Secord recounted the story of Smith Ortiz stepping up to help him when his wife died and he forgot to plan the funeral reception. Smith Ortiz realized he forgot to plan one, and hosted one herself at her house.

“It was the essence, and a clear example, of Donnasue’s gift of compassion, and I shall always be grateful,” Secord said.

Smith Ortiz is the 25th recipient of the John B. Surr Award, and the second female recipient. The John B. Surr Award was started in 1978, and is given out at the decision of the SBCBA, not annually. 

John Surr

San Bernardino Superior Judge Wilfred Schneider gave a historical account of John Surr, the attorney the award is named after.

Surr was born in the Philippines in 1906, his father was there representing a hardware and steel company. The Surrs moved to Berkeley, where Surr’s father practiced law. Surr graduated from Berkeley in 1928 and joined his uncle’s law practice in San Bernardino.

He specialized in water law, and was involved in litigation over water rights in Southern California. He served on the State Committee on Bar Examiners, on the Board of Governors of the State Bar, and as president of the San Diego County Bar Association. Surr handled pro bono cases, served on local committees and was his neighborhood’s air raid warden during World War II—he  couldn’t serve himself because he was colorblind. He founded the Edelweiss Ski Club, which built with him a ski hut at the 9,500-foot level of Mount San Gorgonio. He held court with lawyers at Cafe Madrid in San Bernardino’s Harris’ Department Store. 
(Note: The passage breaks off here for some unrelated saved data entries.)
/-- With the dominant reception gone and no other to hold for, the weaker one goes on (R157). -/
theorem sicResume_freed {id d : Nat} {r : Recep} {s : State} (hr : s.recep id = some r) (hw : r.wait = .held d) (hd : s.recep d = none) :
    sicResume id none [] s = s.setRecep { r with wait := .none } := by
  rw [sicResume, hr]
  dsimp only
  rw [hw]
  dsimp only
  rw [hd, ite_self]
  rfl

theorem inputLostInReception_none {fg : Nat} {s : State} (h8 : fg < 8) (hg : s.groupInputs fg = []) :
    inputLostInReception fg s =
      s.endReceps .abandoned (s.rx.open_.filter fun r => r.fg == fg && decide (s.written fg < r.need)) := by
  rw [inputLostInReception, if_pos h8, hg]
  rfl

/-- Settles O11: an equation for each command, its guard met or not; of the clipped runs of a block, the two registers of its input read
back, which are different ones. -/
theorem ringsDetectionsAndOpenings : Obligations.RingsDetectionsAndOpenings := by
  refine ⟨fun p t0 adc s hon hcal hp hdue => next_congr (ringBlockWrite_narrow hp hon hcal hdue adc),
    fun p t0 adc s hcal hp hdue => next_congr (ringBlockWrite_calibrating hp hcal hdue adc),
    fun p t0 adc s hon hcal hp hdue => next_congr (ringBlockWrite_wide hp hon hcal hdue adc), fun p t0 runs s hn => ?clipped,
    fun det fg metric power start std s hrun hthr hfree => next_congr (preambleDetection_taken hrun hthr hfree),
    fun fg eng under d s he hd hroom hr => next_congr (receptionOpen_retained he hd hroom rfl hr),
    fun fg eng under d s he hd hroom hr => next_congr (receptionOpen_expired he hd hroom rfl hr),
    fun fg eng under s h => next_congr (receptionOpen_noRoom h under),
    fun id again r s hr hw hn => next_congr (ringWaitResume_written hr hw hn again),
    fun id again r s hr hn => next_congr (ringWaitResume_unwritten hr hn again),
    fun id d r s hr hw hd => next_congr (sicResume_freed hr hw hd), fun fg s h8 hg => next_congr (inputLostInReception_none h8 hg)⟩
  case clipped =>
    have hregs := s.noteClipped_regs p t0 hn
    constructor
    · rw [State.reg_congr hregs, State.setPortStat, State.reg_setReg_ne _ _ fun h => ovlReg_ne_statReg p h.1, State.reg_setReg_same]
    · rw [State.portStat, State.reg_congr hregs, State.setPortStat, State.reg_setReg_same, getBits_putBits _ _ _ _ (by decide)]
      rfl

end Sys2Proof.Machine
end

section
/-! O16: ring depths, page migration, stacks, scrubbing and memory errors. -/

namespace Sys2Proof.Machine

open Sys2Proof

/-! ## Sizes -/

/-- A register written and the placement replaced: nothing else is another. -/
theorem State.setReg_plc_onlyIn (s : State) (r : Reg) (i : Nat) (w : Word) (x : Places) :
    s.OnlyIn [.regs, .plc] { s.setReg r i w with plc := x } := by
  intro p hp
  cases p with
  | regs => exact absurd (by decide) hp
  | plc => exact absurd (by decide) hp
  | _ => rfl

/-- Letting what had shrunk grow back touches the placement alone (R408). -/
theorem State.refit_unshrunk (s : State) (c : Prop) [Decidable c] (told : Bool) :
    ∃ x, (if c then { s with plc := { s.plc with shrunk := false } } else s).refit told = ({ s with plc := x } : State).refit told := by
  split
  · exact ⟨_, rfl⟩
  · exact ⟨s.plc, rfl⟩

/-- A write that is let pass stores the judged word and refits; where a depth is raised, what had shrunk may grow back (R143, R408; log
entry 91). -/
theorem ringDepthChange_pass {who : Who} {s : State} (hg : s.gate who .MDM_RINGCFG 0 = .pass) (v : Word) :
    ∃ raised x, ringDepthChange who v s =
      ({ s.setReg .MDM_RINGCFG 0 (ringCfgForm (plainWrite .MDM_RINGCFG (s.reg .MDM_RINGCFG 0) v)) with plc := x } : State).refit raised := by
  rw [ringDepthChange, State.gated_pass hg]
  exact ⟨_, State.refit_unshrunk _ _ _⟩

theorem memoryReserveWrite_pass {s : State} (hg : s.gate .host .PIT_MEMRES 0 = .pass) (v : Word) :
    ∃ x, memoryReserveWrite v s = ({ s.setFld F.PIT_MEMRES_MIB 0 (min 32768 (getBits v 0 16)) with plc := x } : State).refit true := by
  rw [memoryReserveWrite, State.gated_pass hg]
  exact State.refit_unshrunk _ _ true

/-! ## Pages -/

/-- A page moved towards a stack draws a tag and counts; the last page of an extent takes the extent along (R388 to R390; log entry 95). -/
theorem pageMigrate_stack {h page n : Nat} {x : Handle} {s t : State} (hx : s.handle h = some x) (hn : s.stackServes n = true)
    (hm : x.mirror = false) (hp : 4096 * page < x.size) (hk : s.keepEmber x.slot (.stack n) = .stack n)
    (ht : t = { s.touchTag 145 with plc := { s.plc with migrations := s.plc.migrations + 1 } }) (last : Bool) :
    pageMigrate h page (.stack n) last s =
      if last then t.setHandle h
        { Handle.rePlace x (fun i p => if i = page / 262144 then .stack n else p) with demoted := decide (0 < x.latency) }
      else t := by
  subst ht
  rw [← s.touchTag_plc 145]
  unfold pageMigrate
  rw [hx]
  refine if_neg ?_
  rintro (hserve | htwo | hend | hember | hroom)
  · exact Bool.noConfusion (hn.symm.trans hserve)
  · exact htwo hm.symm
  · exact Nat.not_le.2 hp hend
  · exact hember hk
  · exact Bool.noConfusion hroom

/-! ## Stacks -/

/-- A step within the range, with no other stack changing (R401, R402). -/
theorem hbmStepChange_allowed {n step : Nat} {s : State} (h4 : n < 4) (hserves : s.stackServes n = true) (hs : s.stack n = .serving)
    (hne : step ≠ s.step3 n) (hlo : s.stepFloor n ≤ step) (hhi : step ≤ s.stepCeil n) (hc : ∀ m, m < 4 → s.stack m ≠ .changing) :
    hbmStepChange n step s = { s with plc := { s.plc with
      hbm := Tab.set (fun _ => .off) s.plc.hbm n .changing,
      steps := Tab.set (fun _ => 0) s.plc.steps n step } } := by
  have hnone : ((List.range 4).any fun m => s.stack m == .changing) = false := by
    rw [List.any_eq_false]
    exact fun m hm h => hc m (List.mem_range.1 hm) (beq_iff_eq.1 h)
  exact if_pos ⟨h4, hserves, hs, hne, hlo, hhi, hnone⟩

theorem State.plc_onlyIn (s : State) (x : Places) : s.OnlyIn [.plc] { s with plc := x } := by
  intro p hp
  cases p with
  | plc => exact absurd (by decide) hp
  | _ => rfl

theorem hbmTrainingComplete_changing {n : Nat} {s : State} (h : s.stack n = .changing) :
    hbmTrainingComplete n s = s.setStack n .serving := by
  rw [hbmTrainingComplete, h]

theorem hbmTrainingComplete_training {n : Nat} {s : State} (h : s.stack n = .training) :
    hbmTrainingComplete n s = ((s.setStack n .serving).nameStack).refit false := by
  rw [hbmTrainingComplete, h]

/-! ## Memory errors -/

theorem memoryEccError_uncorrectable (pc row : Nat) (second : Bool) (s : State) :
    memoryEccError (.hbmRow pc row) true second none s =
      (s.bumpFld F.MEM_UE_COUNT (pc / 32) 1).detectTest 1 (testSel (.hbmRow pc row)) (.hbmRow pc row) none := by
  unfold memoryEccError
  exact if_pos rfl
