-- ==== Sys2Proof/Machine/State.lean ====
section
/-! DEFINITION. The state of the block (10_state.md, 20_memory.md), its inputs and responses, the reasons a step can stop, and the
state after reset (R50). -/

namespace Sys2Proof.Machine

/-- The error codes of 60_exceptions.md R160 other than NONE. Codes 0x01 to 0x03 are allocated and never produced (R162). -/
inductive ErrCode where
  | invalidKeySize
  | invalidNonceSize
  | invalidStateSize
  | counterOverflow
  | illegalCmd
  | indexAlias
  | range
  | overlap
deriving DecidableEq, Repr

/-- The width of a host access (20_memory.md R67). -/
inductive Width where
  | byte
  | half
  | word
deriving DecidableEq, Repr

/-- One host bus transaction at an offset of the 17-bit host window (R63, R67); a write carries its byte enables. -/
inductive Access where
  | read (off : BitVec 17) (width : Width)
  | write (off : BitVec 17) (width : Width) (enables : BitVec 4) (v : Word)
deriving DecidableEq, Repr

/-- What moves next (log 5): the host with one transaction, the engine (which does nothing unless a command is pending, R21), or an
edge of the reset input `rst_n` (70_reset_and_hazards.md R200). -/
inductive Input where
  | host (a : Access)
  | engine
  | resetAssert
  | resetRelease
deriving DecidableEq, Repr

/-- The response on the host bus: OKAY or ERROR (R67 to R69). -/
inductive BusStatus where
  | okay
  | error
deriving DecidableEq, Repr

/-- The response to one host transaction: its status, and for a read the word returned. -/
structure Response where
  status : BusStatus
  data : Option Word
deriving DecidableEq, Repr

/-- The bytes of the local buffer written since power-on, sorted by offset (R60; log 2). -/
abbrev Memory := List Host.Cell

/-- Why the machine stops with a fault: never. The spec describes no behaviour that stops the block: an error refuses a command
and is reported in STATUS (60_exceptions.md R167, R168), a bus error is a response (R172). Both are next states. -/
inductive Fault where
deriving DecidableEq, Repr

/-- Why the model gives a step no meaning. -/
inductive Refusal where
  /-- Raised by no arm of `exec`: every command has its meaning. Safe. -/
  | notModelled (mnemonic : String)
  /-- Raised by `takeInput` for a host transaction while `rst_n` is asserted: "outside this spec: a model refuses them"
  (70_reset_and_hazards.md R203). Safe: no claim is made about such a run. -/
  | hostAccessDuringReset
deriving DecidableEq, Repr

/-- Everything the spec gives the block. ID and BUFSIZE are constants (R24, R25) and the interrupt output is a function of
CTRL and STATUS (R173), so they have no field. -/
structure State where
  /-- The parameters of this machine (R9); no step changes them. -/
  cfg : Config
  /-- `rst_n` is asserted (R200). -/
  inReset : Bool
  /-- CTRL bit 0 (R26). -/
  irqEn : Bool
  /-- The command pending in the engine (R43); STATUS.BUSY is "1 while a command is pending in the engine" (R27). -/
  pending : Option Instr
  /-- STATUS.DONE (R29). -/
  done : Bool
  /-- STATUS.ERR and STATUS.ERRCODE, which are set and cleared together (R30). -/
  error : Option ErrCode
  /-- STATUS.WDROP (R31). -/
  wdrop : Bool
  /-- CMD (R32). -/
  cmd : Word
  /-- COUNTER (R33). -/
  counter : Word
  /-- SRC, DST, LEN (R34). -/
  src : Word
  dst : Word
  len : Word
  /-- AAD, AADLEN (R35). -/
  aad : Word
  aadLen : Word
  /-- KEY0 to KEY7 (R36). -/
  key : Vector Word 8
  /-- NONCE0 to NONCE2 (R37). -/
  nonce : Vector Word 3
  /-- TAG0 to TAG3 (R38). -/
  tag : Vector Word 4
  /-- PKEY0 to PKEY7 (R39). -/
  pkey : Vector Word 8
  /-- STATE0 to STATE15 (R40). -/
  state : Vector Word 16
  /-- BUF (R60). -/
  buf : Memory
  /-- The model's own: the inputs still to come, in order (log 5). -/
  inputs : List Input
  /-- The model's own: the response of the last host transaction (log 6). -/
  resp : Option Response
  /-- The model's own: how many free draws were made (log 3). -/
  draws : Nat
deriving DecidableEq, Repr

/-- The machine right after a power-on reset: every register as 10_state.md R50 says, no command pending, no buffer byte
written, `rst_n` released, the default buffer size. The model's own fields `inputs`, `resp`, `draws` start empty (DESIGN CHOICE,
logs 3, 5, 6). -/
def State.reset : State where
  cfg := Config.standard
  inReset := false
  irqEn := false
  pending := none
  done := false
  error := none
  wdrop := false
  cmd := 0
  counter := 0
  src := 0
  dst := 0
  len := 0
  aad := 0
  aadLen := 0
  key := Vector.replicate 8 0
  nonce := Vector.replicate 3 0
  tag := Vector.replicate 4 0
  pkey := Vector.replicate 8 0
  state := Vector.replicate 16 0
  buf := []
  inputs := []
  resp := none
  draws := 0

end Sys2Proof.Machine
end

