-- ==== Sys2Proof/Laws/Decode.lean ====
section
/-! SUPPORT. The decoder row by row (30_encoding.md R82). -/

namespace Sys2Proof

/-- A word matches an exact row when it is that word. -/
theorem rowMatches_exact (v p : Word) : rowMatches v p 0xFFFFFFFF#32 = decide (v = p) := by
  have h : v &&& 0xFFFFFFFF#32 = v := by
    rw [show (0xFFFFFFFF#32) = BitVec.allOnes 32 from rfl, BitVec.and_allOnes]
  simp [rowMatches, h, beq_eq_decide]

/-- What the decoder answers: the QR row by its mask, the other six by the whole word, else illegal. -/
theorem decode_eq (v : Word) :
    decode v =
      if rowMatches v 0x00000001#32 0xFF0000FF#32 then .ok (.qr (fieldQA v) (fieldQB v) (fieldQC v) (fieldQD v))
      else if v = 2 then .ok .block
      else if v = 3 then .ok .stream
      else if v = 4 then .ok .poly
      else if v = 5 then .ok .keygen
      else if v = 6 then .ok .aeadEnc
      else if v = 7 then .ok .aeadDec
      else .error (illegalReason v) := by
  simp only [decode, rowMatches_exact, decide_eq_true_eq]
  rfl

end Sys2Proof
end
“John was always courteous and polite. Many have said that he rarely ever uttered a profane word. In Cafe Madrid, they had a table that lawyers would go and join each other, and talk to them, and face each other, and communicate with each other. Not through Zoom. Not through CourtCall. Not through letters sent with a vindictive tone. But actually face to face, and that we have lost in our profession,” Schneider said.

This was Smith Ortiz’ second award-the Western San Bernardino Bar Association honored her with the Charles Althouse Lifetime Achievement Award Oct. 5.


The Surr award was given at the SBCBA’s Installation & Awards Banquet in Redlands’ Mitten Building.

“What I do know is that all of you are working tirelessly, every day, to do right by your clients, to provide them a voice and to advocate zealously on their behalf. Being an advocate, giving your client a voice, enabling the process whereby they get judged fairly and on the merits. It’s a noble profession,” incoming SBCBA President Justin King said.